You're confusing different concepts here. An llm is technically not unpredictable by itself (at least the ones we are talking about here, there are different problems with beasts like GPT4 [1]). The "randomness" of llms you are probably experiencing stems from the autoregressive completion, which samples from probabilities for a temperature T>0 (which is very common because it makes sense in chat applications). But there is nothing that prevents you from simply choosing greedy sampling, which would make your output 100% deterministic and reproducible. That is particularly useful for disassembling/decompiling and has the chance to vastly improve over existing tools, because it is common knowledge that they are often not the sharpest tools and humans are much better at piecing together working code.
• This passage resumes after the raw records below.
-- ==== Sys2Proof/Tests/Slice0.lean ====
section
/-! SUPPORT. Tests: the checks of WellFormed refuse, words written out from the encodings decode, one step of
each instruction gives the spec's own vectors (95_test_vectors.md), and every statement with hypotheses has a
witness. -/

namespace Sys2Proof.Tests

open Sys2Proof Sys2Proof.Machine Sys2Proof.Claims

set_option Elab.async false

/-! WellFormed refuses ill-formed terms: one for each check. -/

theorem test_unmapped_misaligned_refused : (Instr.wrUnmapped 0x22 0).wellFormed Config.reference = false := by decide
theorem test_unmapped_low_refused : (Instr.rdUnmapped 0x1C).wellFormed Config.reference = false := by decide
theorem test_unmapped_outside_refused :
    (Instr.rdUnmapped 0x40).wellFormed { Config.reference with regSize := 0x40 } = false := by decide
theorem test_margin_zero_refused : (Instr.frameMargin 0).wellFormed Config.reference = false := by decide
theorem test_margin_uneven_refused : (Instr.frameMargin 12).wellFormed Config.reference = false := by decide
theorem test_margin_large_refused : (Instr.frameMargin 512).wellFormed Config.reference = false := by decide
theorem test_store_uneven_refused : (Instr.frameStore 12 1 [0]).wellFormed Config.reference = false := by decide
theorem test_store_narrow_refused : (Instr.frameStore 0 1 []).wellFormed Config.reference = false := by decide
theorem test_store_wide_refused :
    (Instr.frameStore 520 1 (List.replicate 65 0)).wellFormed Config.reference = false := by decide
theorem test_store_no_rows_refused : (Instr.frameStore 8 0 []).wellFormed Config.reference = false := by decide
theorem test_store_tall_refused :
    (Instr.frameStore 8 5 [0, 0, 0, 0, 0]).wellFormed { Config.reference with gs8lMaxY := 4 } = false := by decide
theorem test_store_short_refused : (Instr.frameStore 16 2 [0, 0, 0]).wellFormed Config.reference = false := by decide

/-! Decoding, every constructor, on words written out from the encodings. -/

/-- What the reference machine's decoder answers for a write of `v` at `off`, a read at `off`, a phase code
and the bytes of a frame. -/
def onWrite (off v : Word) : Option Instr := (decode Config.reference (.bus ⟨.write, .word, off, v⟩)).toOption
def onRead (off : Word) : Option Instr := (decode Config.reference (.bus ⟨.read, .word, off, 0⟩)).toOption
def onPhase (code : BitVec 4) (pixel : Word) : Option Instr :=
  (decode Config.reference (.phase code pixel)).toOption
def onFrame (bytes : List Byte) : Option Instr := (decode Config.reference (.frame bytes)).toOption

/-- 10_state.md R32, 30_encoding.md R91, R113. -/
theorem test_decode_writes :
    onWrite 0x00 0x9 = some (.wrCtrl 9) ∧ onWrite 0x04 0x80 = some (.wrThresh 0x80) ∧
    onWrite 0x08 0x208 = some (.wrWidth 520) ∧ onWrite 0x0C 0x8 = some (.wrHeight 8) ∧
    onWrite 0x14 0xFFFFFFFF = some (.wrStatus 0xFFFFFFFF) ∧
    onWrite 0x1C 0x1 = some (.wrEffThresh 1) ∧ onWrite 0x20 0x7 = some (.wrUnmapped 0x20 7) := by decide

/-- 10_state.md R32, 30_encoding.md R91. -/
theorem test_decode_reads :
    onRead 0x00 = some .rdCtrl ∧ onRead 0x04 = some .rdThresh ∧ onRead 0x08 = some .rdWidth ∧
    onRead 0x0C = some .rdHeight ∧ onRead 0x10 = some .rdCmd ∧ onRead 0x14 = some .rdStatus ∧
    onRead 0x18 = some .rdPixin ∧ onRead 0x1C = some .rdEffThresh ∧
    onRead 0xFFFFFFFC = some (.rdUnmapped 0xFFFFFFFC) := by decide

/-- 30_encoding.md R95, R96: bits 3:0 select, bits 31:4 are ignored. -/
theorem test_decode_commands :
    onWrite 0x10 0x00000000 = some (.nop 0) ∧ onWrite 0x10 0x12345671 = some (.jobStart 0x1234567) ∧
    onWrite 0x10 0x00000002 = some (.image 0) ∧ onWrite 0x10 0x00000003 = some (.jobEnd 0) ∧
    onWrite 0x10 0xFFFFFFFF = some (.softReset 0xFFFFFFF) := by decide

/-- 30_encoding.md R96, the reserved codes. -/
theorem test_decode_reserved :
    onWrite 0x10 0x4 = some (.reserved4 0) ∧ onWrite 0x10 0x5 = some (.reserved5 0) ∧
    onWrite 0x10 0x6 = some (.reserved6 0) ∧ onWrite 0x10 0x7 = some (.reserved7 0) ∧
    onWrite 0x10 0x8 = some (.reserved8 0) ∧ onWrite 0x10 0x9 = some (.reserved9 0) ∧
    onWrite 0x10 0xA = some (.reservedA 0) ∧ onWrite 0x10 0xB = some (.reservedB 0) ∧
    onWrite 0x10 0xC = some (.reservedC 0) ∧ onWrite 0x10 0xD = some (.reservedD 0) ∧
    onWrite 0x10 0xE = some (.reservedE 0) := by decide

/-- 30_encoding.md R93: r in the lowest lane. -/
theorem test_decode_pixel :
    onWrite 0x18 0xFF000000 = some (.pix 0 0 0 255) ∧ onWrite 0x18 0x04030201 = some (.pix 1 2 3 4) := by decide

/-- 30_encoding.md R112. -/
theorem test_decode_phases :
    onPhase 0x2 0x04030201 = some (.reduce 1 2 3 4) ∧ onPhase 0x3 0 = some .cdf ∧ onPhase 0x4 0 = some .remap ∧
    onPhase 0x5 0 = some .dither ∧ onPhase 0x6 0 = some .binarize ∧ onPhase 0x7 0 = some .pack ∧
    onPhase 0x8 0 = some .emit ∧ onPhase 0x9 0 = some .initEmit ∧ onPhase 0xA 0 = some .cutEmit := by decide

/-- 30_encoding.md R112: the codes that name no operation. -/
theorem test_decode_phase_codes_refused :
    onPhase 0x0 0 = none ∧ onPhase 0x1 0 = none ∧ onPhase 0xB 0 = none ∧ onPhase 0xF 0 = none := by decide

/-- 30_encoding.md R101, R102, R105, R106, R110. -/
theorem test_decode_frames :
    onFrame [0x1B, 0x40] = some .frameInit ∧ onFrame [0x1D, 0x4C, 0xF0, 0x01] = some (.frameMargin 496) ∧
    onFrame [0x1D, 0x28, 0x4C, 0x02, 0x00, 0x30, 0x32] = some .frameFlush ∧
    onFrame [0x1D, 0x56, 0x41, 0x00] = some .frameCut := by decide

/-- 95_test_vectors.md P2, its store frame (30_encoding.md R103, R104). -/
theorem test_decode_store :
    onFrame [0x1D, 0x38, 0x4C, 0x0C, 0x00, 0x00, 0x00, 0x30, 0x70, 0x30, 0x01, 0x01, 0x31, 0x08, 0x00, 0x02,
      0x00, 0x60, 0x20] = some (.frameStore 8 2 [0x60, 0x20]) := by decide

/-- A frame cut short, a margin of 0, and a store header with a wrong length are no frames. -/
theorem test_decode_no_frame :
    onFrame [0x1B] = none ∧ onFrame [0x1D, 0x4C, 0x00, 0x00] = none ∧
    onFrame [0x1D, 0x38, 0x4C, 0x0D, 0x00, 0x00, 0x00, 0x30, 0x70, 0x30, 0x01, 0x01, 0x31, 0x08, 0x00, 0x02,
      0x00, 0x60, 0x20] = none := by decide

/-- 20_memory.md R77, R78. -/
theorem test_decode_access_refused :
    decode Config.reference (.bus ⟨.write, .byte, 0x00, 1⟩) = .error .narrowAccess ∧
    decode Config.reference (.bus ⟨.read, .word, 0x02, 0⟩) = .error .misalignedAccess ∧
    decode { Config.reference with regSize := 0x20 } (.bus ⟨.read, .word, 0x20, 0⟩) = .error .outsideWindow := by
  decide

/-- A view of a result that is a next state. -/
def view {α : Type} (f : State → α) (r : Result) : Option α :=
  match r with
  | .next t => some (f t)
  | .fault _ => none
  | .refused _ => none

/-- The words of the table, as log 7 reads them. -/
theorem test_table_words :
    decodeTableWord 8 0x3 = some (.jobEnd 0) ∧ decodeTableWord 32 0x0C = some (.wrHeight 0) ∧
    decodeTableWord 32 0x18 = some .rdPixin ∧ decodeTableWord 32 0x20 = some (.wrUnmapped 0x20 0) ∧
    decodeTableWord 32 0xFF000001 = some (.pix 1 0 0 255) ∧ decodeTableWord 16 0x401B = some .frameInit := by decide
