-- ==== Sys2Proof/Syntax.lean ====
section
/-! DEFINITION. Sys2Proof/Syntax.lean: the commands of the block, one constructor per row of spec/opcode_table.json.
The table gives no operands; the operands here are what the rule of the row needs from outside: which register, port, slot
or channel, what arrived, what a medium, an analog part or a far end answered. -/

namespace Sys2Proof
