/-- Registers of the upd block, part 0. -/
def updTable0 : List RegSpec := [
  ⟨0xB0800, 4, 1, [⟨31, 31, .rwhGo, 0⟩, ⟨30, 30, .rwhGo, 0⟩, ⟨8, 8, .rwh, 0⟩, ⟨3, 0, .rwh, 0⟩]⟩,
  ⟨0xB0804, 4, 1, [⟨15, 0, .rwh, 0⟩]⟩,
  ⟨0xB0808, 4, 1, [⟨31, 12, .rwh, 0⟩]⟩,
  ⟨0xB080C, 4, 1, [⟨31, 31, .rwh, 0⟩, ⟨30, 0, .rwh, 0⟩]⟩,
  ⟨0xB0810, 4, 1, [⟨12, 0, .rwh, 0⟩]⟩,
  ⟨0xB0814, 4, 1, [⟨23, 0, .rwh, 0x147b⟩]⟩,
  ⟨0xB0818, 4, 1, [⟨31, 31, .w1c, 0⟩, ⟨30, 30, .w1c, 0⟩, ⟨29, 29, .ro, 0⟩, ⟨28, 28, .w1c, 0⟩, ⟨27, 16, .ro, 0⟩, ⟨11, 8, .ro, 0⟩, ⟨3, 0, .ro, 0⟩]⟩,
  ⟨0xB081C, 4, 1, [⟨31, 0, .ro, 0⟩]⟩,
  ⟨0xB0820, 4, 1, [⟨31, 24, .ro, 0⟩, ⟨23, 16, .ro, 0⟩, ⟨15, 8, .ro, 0⟩, ⟨7, 0, .ro, 0⟩]⟩,
  ⟨0xB0824, 4, 1, [⟨31, 31, .ro, 0⟩, ⟨30, 28, .ro, 0⟩, ⟨23, 23, .ro, 0⟩, ⟨22, 20, .ro, 0⟩, ⟨15, 15, .ro, 0⟩, ⟨14, 12, .ro, 0⟩, ⟨7, 7, .ro, 0⟩, ⟨6, 4, .ro, 0⟩]⟩,
  ⟨0xB0830, 4, 1, [⟨31, 31, .w1s, 0⟩, ⟨30, 30, .ro, 0⟩, ⟨15, 0, .rw, 0⟩]⟩,
  ⟨0xB0834, 4, 1, [⟨31, 0, .ro, 0⟩]⟩,
  ⟨0xB0838, 4, 1, [⟨31, 24, .ro, 0⟩, ⟨23, 16, .ro, 0⟩, ⟨15, 0, .ro, 0⟩]⟩,
  ⟨0xB083C, 4, 1, [⟨31, 31, .ro, 0⟩, ⟨10, 8, .ro, 0⟩, ⟨3, 0, .ro, 0⟩]⟩,
  ⟨0xB0840, 4, 8, [⟨31, 0, .ro, 0⟩]⟩,
  ⟨0xB0000, 4, 1, [⟨31, 31, .rwhGo, 0⟩, ⟨8, 8, .rwh, 0⟩, ⟨3, 0, .rwh, 0⟩]⟩,
  ⟨0xB0004, 4, 1, [⟨31, 31, .w1c, 0⟩, ⟨30, 30, .w1c, 0⟩, ⟨29, 29, .ro, 0⟩, ⟨27, 24, .ro, 0⟩, ⟨15, 12, .ro, 0⟩, ⟨5, 0, .ro, 0⟩]⟩,
  ⟨0xB0008, 4, 1, [⟨31, 28, .ro, 0⟩, ⟨27, 24, .ro, 0⟩, ⟨23, 20, .ro, 0⟩, ⟨19, 16, .ro, 0⟩, ⟨15, 15, .ro, 0⟩, ⟨14, 12, .ro, 0⟩, ⟨0, 0, .ro, 0⟩]⟩,
  ⟨0xB000C, 4, 1, [⟨31, 16, .rwh, 0x258⟩, ⟨3, 0, .rwh, 3⟩]⟩,
  ⟨0xB0010, 4, 2, [⟨31, 0, .ro, 0⟩]⟩]

/-- Registers of the upd block, part 1. -/
def updTable1 : List RegSpec := [
  ⟨0xB0020, 4, 1, [⟨31, 31, .w1s, 0⟩, ⟨24, 0, .rw, 0⟩]⟩,
  ⟨0xB0024, 4, 1, [⟨31, 31, .ro, 0⟩, ⟨30, 30, .ro, 0⟩, ⟨29, 28, .ro, 0⟩, ⟨15, 12, .ro, 0⟩]⟩,
  ⟨0xB0028, 4, 1, [⟨2, 2, .w1c, 0⟩, ⟨1, 1, .w1c, 0⟩, ⟨0, 0, .w1c, 0⟩]⟩,
  ⟨0xB002C, 4, 1, [⟨2, 0, .rwh, 0⟩]⟩]

/-- The registers of the upd block. -/
def updTable : List RegSpec :=
  updTable0 ++ updTable1

/-- Registers of the ln block, part 0. -/
def lnTable0 : List RegSpec := [
  ⟨0x100, 4, 1, [⟨31, 24, .rw, 0x80⟩, ⟨23, 16, .rw, 0x80⟩, ⟨15, 8, .rw, 6⟩, ⟨0, 0, .rw, 0⟩]⟩,
  ⟨0x104, 4, 1, [⟨26, 16, .rw, 0x200⟩, ⟨9, 0, .rw, 0x64⟩]⟩,
  ⟨0x108, 4, 1, [⟨25, 16, .rw, 0x64⟩, ⟨7, 0, .rw, 0x14⟩]⟩,
  ⟨0x10C, 4, 1, [⟨31, 20, .rw, 0x708⟩, ⟨17, 9, .rw, 0x50⟩, ⟨7, 0, .rw, 0x28⟩]⟩,
  ⟨0x110, 4, 1, [⟨26, 16, .rw, 0⟩, ⟨11, 0, .rw, 0x5e6⟩]⟩,
  ⟨0x114, 4, 14, [⟨31, 0, .rw, 0⟩]⟩,
  ⟨0x178, 4, 1, [⟨31, 16, .rw, 0xa00⟩, ⟨15, 0, .rw, 0xb40⟩]⟩,
  ⟨0x17C, 4, 1, [⟨31, 24, .rw, 2⟩, ⟨23, 16, .rw, 4⟩, ⟨15, 8, .rw, 8⟩, ⟨7, 0, .rw, 8⟩]⟩,
  ⟨0x180, 4, 1, [⟨31, 16, .rw, 0xbb8⟩, ⟨15, 0, .rw, 0x1b58⟩]⟩,
  ⟨0x184, 4, 1, [⟨31, 24, .rw, 0x40⟩, ⟨23, 16, .rw, 4⟩, ⟨15, 8, .rw, 2⟩, ⟨7, 0, .rw, 1⟩]⟩,
  ⟨0x188, 4, 1, [⟨31, 23, .rw, 0x80⟩, ⟨22, 14, .rw, 0x180⟩, ⟨13, 8, .rw, 0xa⟩, ⟨5, 0, .rw, 8⟩]⟩,
  ⟨0x18C, 4, 1, [⟨31, 12, .rw, 0⟩, ⟨0, 0, .rw, 0⟩]⟩,
  ⟨0x190, 4, 1, [⟨31, 0, .rw, 0⟩]⟩,
  ⟨0x194, 4, 1, [⟨8, 8, .rw, 0⟩, ⟨7, 4, .rw, 0⟩, ⟨3, 0, .rw, 0⟩]⟩,
  ⟨0x198, 4, 1, [⟨31, 0, .ro, 0⟩]⟩,
  ⟨0x19C, 4, 1, [⟨29, 16, .rw, 0⟩, ⟨15, 1, .ro, 0⟩]⟩,
  ⟨0x1D8, 4, 1, [⟨31, 16, .rw, 0⟩, ⟨15, 12, .rw, 0xf⟩]⟩,
  ⟨0x14C, 4, 1, [⟨31, 0, .cnt0, 0⟩]⟩,
  ⟨0x150, 4, 1, [⟨31, 0, .cnt0, 0⟩]⟩,
  ⟨0x154, 4, 1, [⟨31, 0, .cnt0, 0⟩]⟩]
The other question here is accuracy for compiling. For that it is important whether the llm can follow a specification correctly. Because once you write unspecified behaviour, your code is fair game for other compilers as well. So the real question is how well does it follow the spec how good is it at dealing with situations where normal compilers will flounder.

[1] https://152334h.github.io/blog/non-determinism-in-gpt-4/

Determinism for any given input isn't an interesting metric though. Inputs are always different, or else you could just replace it with a lookup function. What's important is reliability of the output given a distribution of inputs, and that's where LLMs are unreliable. Temperature sampling can be a technique to improve reliability particularly when things get into repetitve loops - though usually it's to increase creativity.

> The "randomness" of llms you are probably experiencing stems from the autoregressive completion, which samples from probabilities for a temperature T>0 (which is very common because it makes sense in chat applications).

Even that “random” sampling is deterministic, in that if you use the same PRNG algorithm with the same random seed, then (all else being equal) you should get the same results every time.

To get genuine nondeterminism, you need an external source of randomness, such as thermal noise, keystroke timing, etc. (Even whether that is really non-deterministic depends on a whole lot of contested issues in philosophy and physics, but at least we can say it is non-deterministic for all practical purposes.)

It is normally not a necessary feature of a compiler to be determistic. A compiler should be correct against a specification. If the specification allows indeterminism a compiler should be able to exploit them. I remember the story of the sather-k compiler that did things differently based on the phase of the moon.

It's technically correct that a language specification is rarely precise enough to require compiler output to be deterministic.

But it's pragmatically true that engineers will want to murder you if your compiler is non-deterministic. All sorts of build systems, benchmark harnesses, supply chain validation tools, and other bits of surrounding ecosystem will shit the bed if the compiler doesn't produce bitwise identical output on the same input and compiler flags.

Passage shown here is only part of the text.